Papatawa most similar
similar rent profile similar suburb scale similar income profile

pop -200 · rent +$65/wk · income +$6K

Similar local read: useful for context, but still compare the actual market signals.

Nireaha-Eketāhuna FAQ

Common questions
  1. What is the typical weekly rent in Nireaha-Eketāhuna?

    The median weekly rent in Nireaha-Eketāhuna is $355/wk, based on the MBIE market rent dataset. The current rent signal is income-stretched rent market.

  2. What does the rent signal say about Nireaha-Eketāhuna?

    Income-stretched rent market: Weekly rent screens at about 54% of annual income. Use this as a suburb screening signal before comparing candidates; the matching rent ranking can provide broader market context.

  3. What is the livability profile for Nireaha-Eketāhuna?

    QuickProperty's livability signals for Nireaha-Eketāhuna show: Stretched, Average, Accelerating. These are based on rent affordability, school EQI, NZDep deprivation index, and transport access.

  4. Where does QuickProperty get its data for Nireaha-Eketāhuna?

    Housing data comes from the Reserve Bank of New Zealand (RBNZ).
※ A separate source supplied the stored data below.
-- ==== Sys2Proof/Laws/PositionWork.lean ====
section
/-! SUPPORT. What the work of the blocks at a position can change: runtime halves, the request queue and the records, the
sighting entries, the notices and the attention flags, and nothing else; scores stay in range and the notice queue within
its capacity. One lemma for each operation of POS, EVD and SCH that works at positions. -/

namespace Sys2Proof.Machine

/-- `t` is `s` after work at positions. -/
structure PositionWork (s t : State) : Prop where
  frame : t = { s with
    run := t.run, sightings := t.sightings, sch := { s.sch with queue := t.sch.queue, records := t.sch.records },
    mgt := { s.mgt with notices := t.mgt.notices, attention := t.mgt.attention } }
  notices : s.mgt.notices.length ≤ 32 → t.mgt.notices.length ≤ 32
  scores : ScoresInRange s → ScoresInRange t

namespace PositionWork

theorem refl (s : State) : PositionWork s s := ⟨rfl, id, id⟩

theorem trans {s t u : State} (h : PositionWork s t) (k : PositionWork t u) : PositionWork s u :=
  ⟨by rw [k.frame, h.frame], fun x => k.notices (h.notices x), fun x => k.scores (h.scores x)⟩

/-- Work at positions one after another. -/
theorem foldl {α : Type} (f : α → State → State) (hf : ∀ a s, PositionWork s (f a s)) (l : List α) (s : State) :
    PositionWork s (l.foldl (fun t a => f a t) s) := by
  induction l generalizing s with
  | nil => exact refl s
  | cons a l ih => exact (hf a s).trans (ih _)

section
variable {s t : State} (h : PositionWork s t)
include h

theorem pending : t.pending = s.pending := by rw [h.frame]
theorem supply : t.supply = s.supply := by rw [h.frame]
theorem resetAsserted : t.resetAsserted = s.resetAsserted := by rw [h.frame]
theorem freeIndex : t.freeIndex = s.freeIndex := by rw [h.frame]
theorem now : t.now = s.now := by rw [h.frame]
theorem device : t.device = s.device := by rw [h.frame]
theorem startCount : t.startCount = s.startCount := by rw [h.frame]
theorem configs : t.configs = s.configs := by rw [h.frame]
theorem revocations : t.revocations = s.revocations := by rw [h.frame]
theorem gatedMap : t.gatedMap = s.gatedMap := by rw [h.frame]
theorem fwd : t.fwd = s.fwd := by rw [h.frame]
theorem kst : t.kst = s.kst := by rw [h.frame]
theorem cursor : t.sch.cursor = s.sch.cursor := by rw [h.frame]
theorem tagCounter : t.sch.tagCounter = s.sch.tagCounter := by rw [h.frame]
theorem nonceCounter : t.sch.nonceCounter = s.sch.nonceCounter := by rw [h.frame]
theorem classes : t.mgt.classes = s.mgt.classes := by rw [h.frame]
theorem edits : t.mgt.edits = s.mgt.edits := by rw [h.frame]
theorem hold : t.mgt.hold = s.mgt.hold := by rw [h.frame]
theorem setup : t.mgt.setup = s.mgt.setup := by rw [h.frame]
theorem setupLock : t.mgt.setupLock = s.mgt.setupLock := by rw [h.frame]
theorem mask : t.mgt.mask = s.mgt.mask := by rw [h.frame]
theorem resetCause : t.mgt.resetCause = s.mgt.resetCause := by rw [h.frame]
theorem live : t.live = s.live := by rw [h.frame]; rfl

end

end PositionWork

/-! ### The updates -/

/-- A change of one runtime half that keeps the score in range. -/
theorem modRun_work (p : Pos) (f : Runtime → Runtime) (s : State)
    (hf : -1000 ≤ s.run[p.val].score ∧ s.run[p.val].score ≤ 1000 →
      -1000 ≤ (f s.run[p.val]).score ∧ (f s.run[p.val]).score ≤ 1000) :
    PositionWork s (modRun p f s) := by
  refine ⟨rfl, id, fun hs q => ?_⟩
  have hq := hs q
  simp only [Fin.getElem_fin, modRun_run] at hq ⊢
  split
  · next e => subst e; exact hf hq
  · exact hq

/-- A change of one runtime half that leaves the score alone. -/
theorem modRun_work_of_score (p : Pos) (f : Runtime → Runtime) (s : State) (hf : ∀ r, (f r).score = r.score := by intro r; rfl) :
    PositionWork s (modRun p f s) :=
  modRun_work p f s (by rw [hf]; exact id)

theorem setRecord_work (i : RecNo) (r : Option Record) (s : State) : PositionWork s (setRecord i r s) := ⟨rfl, id, id⟩
theorem freeRecordOf_work (p : Pos) (s : State) : PositionWork s (freeRecordOf p s) := ⟨rfl, id, id⟩
theorem latchKeyMissing_work (s : State) : PositionWork s (latchKeyMissing s) := ⟨rfl, id, id⟩
theorem latchKeyDone_work (s : State) : PositionWork s (latchKeyDone s) := ⟨rfl, id, id⟩
theorem latchNotice_work (s : State) : PositionWork s (latchNotice s) := ⟨rfl, id, id⟩
theorem latchOverrun_work (s : State) : PositionWork s (latchOverrun s) := ⟨rfl, id, id⟩
theorem recordSighting_work (p : Pos) (o : Word32) (s : State) : PositionWork s (recordSighting p o s) := ⟨rfl, id, id⟩
theorem leaveSighting_work (p : Pos) (s : State) : PositionWork s (leaveSighting p s) := ⟨rfl, id, id⟩
theorem sightings_work (l : List Sighting) (s : State) : PositionWork s { s with sightings := l } := ⟨rfl, id, id⟩
theorem queue_work (q : List Request) (s : State) : PositionWork s { s with sch.queue := q } := ⟨rfl, id, id⟩

/-! ### Notices, requests, abandonment -/

theorem addNotice_work (n : Notice) (s : State) : PositionWork s (addNotice n s) := by
  unfold addNotice
  split
  · next h =>
    have w : PositionWork s { s with mgt.notices := s.mgt.notices ++ [n] } :=
      ⟨rfl, fun _ => by simpa [Config.noticeCapacity] using h, id⟩
    dsimp only
    split
    · exact w.trans (latchNotice_work _)
    · exact w
  · exact latchOverrun_work s

theorem notifyChange_work (p : Pos) (before : Verdict) (reason : Reason) (s : State) :
    PositionWork s (notifyChange p before reason s) := by
  unfold notifyChange
  dsimp only
  split
  · exact .refl s
  · exact addNotice_work _ s

theorem ask_work (p : Pos) (kind : RequestKind) (round : Option RoundKind) (s : State) :
    PositionWork s (ask p kind round s) := by
  unfold ask
  dsimp only
  split
  · exact .refl s
  · exact (modRun_work_of_score p _ s).trans (queue_work _ _)

theorem callDue_work (p : Pos) (round : RoundKind) (s : State) : PositionWork s (callDue p round s) :=
  (modRun_work_of_score p _ s).trans (ask_work _ _ _ _)

theorem callNew_work (p : Pos) (s : State) : PositionWork s (callNew p s) :=
  (modRun_work_of_score p _ s).trans (ask_work _ _ _ _)

theorem abandon_work (p : Pos) (s : State) : PositionWork s (abandon p s) :=
  ((freeRecordOf_work p s).trans (modRun_work_of_score p _ _)).trans (queue_work _ _)

theorem endRound_work (p : Pos) (s : State) : PositionWork s (endRound p s) :=
  (freeRecordOf_work p s).trans (modRun_work_of_score p _ _)

theorem serveAll_work (f : Pos → State → State) (hf : ∀ p s, PositionWork s (f p s)) (s : State) :
    PositionWork s (serveAll f s) :=
  PositionWork.foldl f hf _ s

/-! ### Evidence -/

theorem addScore_range (c w : Int) : -1000 ≤ addScore c w ∧ addScore c w ≤ 1000 := by
  unfold addScore; omega

theorem decayScore_range {c : Int} (step : Nat) (h : -1000 ≤ c ∧ c ≤ 1000) :
    -1000 ≤ decayScore step c ∧ decayScore step c ≤ 1000 := by
  unfold decayScore; split <;> omega

theorem evaluate_work (p : Pos) (reason : Reason) (s : State) : PositionWork s (evaluate p reason s) := by
  unfold evaluate
  dsimp only
  split
  · exact .refl s
  · next e _ =>
    split
    · exact .refl s
    · have w : PositionWork s (notifyChange p s.run[p].verdict reason
          (modRun p (fun x => { x with verdict := nextVerdict e s.run[p].score s.run[p].verdict, reason := some reason }) s)) :=
        (modRun_work_of_score p _ s).trans (notifyChange_work _ _ _ _)
      split
      · exact w.trans (callDue_work _ _ _)
      · exact w

theorem addEvidence_work (p : Pos) (w : Int) (s : State) : PositionWork s (addEvidence p w s) :=
  modRun_work p _ s fun _ => addScore_range _ _

theorem force_work (p : Pos) (v : Verdict) (reason : Reason) (s : State) : PositionWork s (force p v reason s) :=
  (modRun_work_of_score p _ s).trans (notifyChange_work _ _ _ _)

theorem rollback_work (p : Pos) (s : State) : PositionWork s (rollback p s) :=
  (modRun_work p _ s (by simp)).trans (force_work _ _ _ _)

theorem recordOdometer_work (p : Pos) (e : ClassEntry) (o : Word32) (s : State) : PositionWork s (recordOdometer p e o s) :=
  (recordSighting_work p o s).trans (modRun_work_of_score p _ _)

theorem failAnswer_work (p : Pos) (e : ClassEntry) (s : State) : PositionWork s (failAnswer p e s) := by
  unfold failAnswer
  dsimp only
  split
  · exact (addEvidence_work _ _ _).trans (force_work _ _ _ _)
  · exact (addEvidence_work _ _ _).trans (evaluate_work _ _ _)

theorem passAnswer_work (p : Pos) (e : ClassEntry) (o : Word32) (s : State) : PositionWork s (passAnswer p e o s) := by
  unfold passAnswer
  dsimp only
  refine (addEvidence_work p e.wPass s).trans ?_
  split
  · exact rollback_work _ _
  · exact ((modRun_work_of_score p _ _).trans (recordOdometer_work _ _ _ _)).trans (evaluate_work _ _ _)
  · exact ((addEvidence_work _ _ _).trans (recordOdometer_work _ _ _ _)).trans (evaluate_work _ _ _)

theorem noAnswer_work (p : Pos) (s : State) : PositionWork s (noAnswer p s) := by
  unfold noAnswer
  split
  · exact .refl s
  · exact (addEvidence_work _ _ _).trans (evaluate_work _ _ _)

theorem duplicateHolder_work (q : Pos) (s : State) : PositionWork s (duplicateHolder q s) := by
  unfold duplicateHolder
  split
  · exact .refl s
  · exact (addEvidence_work _ _ _).trans (evaluate_work _ _ _)

theorem advanceDecay_work (p : Pos) (s : State) : PositionWork s (advanceDecay p s) := by
  unfold advanceDecay
  dsimp only
  split
  · split
    · exact .refl s
    · split
      · exact (modRun_work p _ s fun h => decayScore_range _ h).trans (evaluate_work _ _ _)
      · exact modRun_work_of_score p _ s
  · exact .refl s

theorem advanceSweep_work (p : Pos) (s : State) : PositionWork s (advanceSweep p s) := by
  unfold advanceSweep
  dsimp only
  split
  · exact modRun_work_of_score p _ s
  · exact .refl s

theorem advancePosition_work (p : Pos) (s : State) : PositionWork s (advancePosition p s) :=
  (advanceSweep_work p s).trans (advanceDecay_work p _)

/-! ### Positions -/

theorem removePart_work (reason : Reason) (phase : Phase) (p : Pos) (s : State) :
    PositionWork s (removePart reason phase p s) := by
  unfold removePart
  dsimp only
  have w : PositionWork s (modRun p (fun _ => { Runtime.cleared phase with reason := some reason })
      (leaveSighting p (abandon p s))) :=
    ((abandon_work p s).trans (leaveSighting_work p _)).trans
      (modRun_work p _ _ (by simp [Runtime.cleared]))
  split
  · exact w
  · exact w.trans (addNotice_work _ _)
Demographics are from Stats NZ Census 2023. Schools data uses the Ministry of Education Equity Index (EQI). The deprivation score uses NZDep2018. Transport data is sourced from GTFS feeds.

  5. How often is the Nireaha-Eketāhuna data updated?

    RBNZ macro data updates with each deploy. Demographics are from NZ Census 2023. School EQI scores are from the Ministry of Education latest release.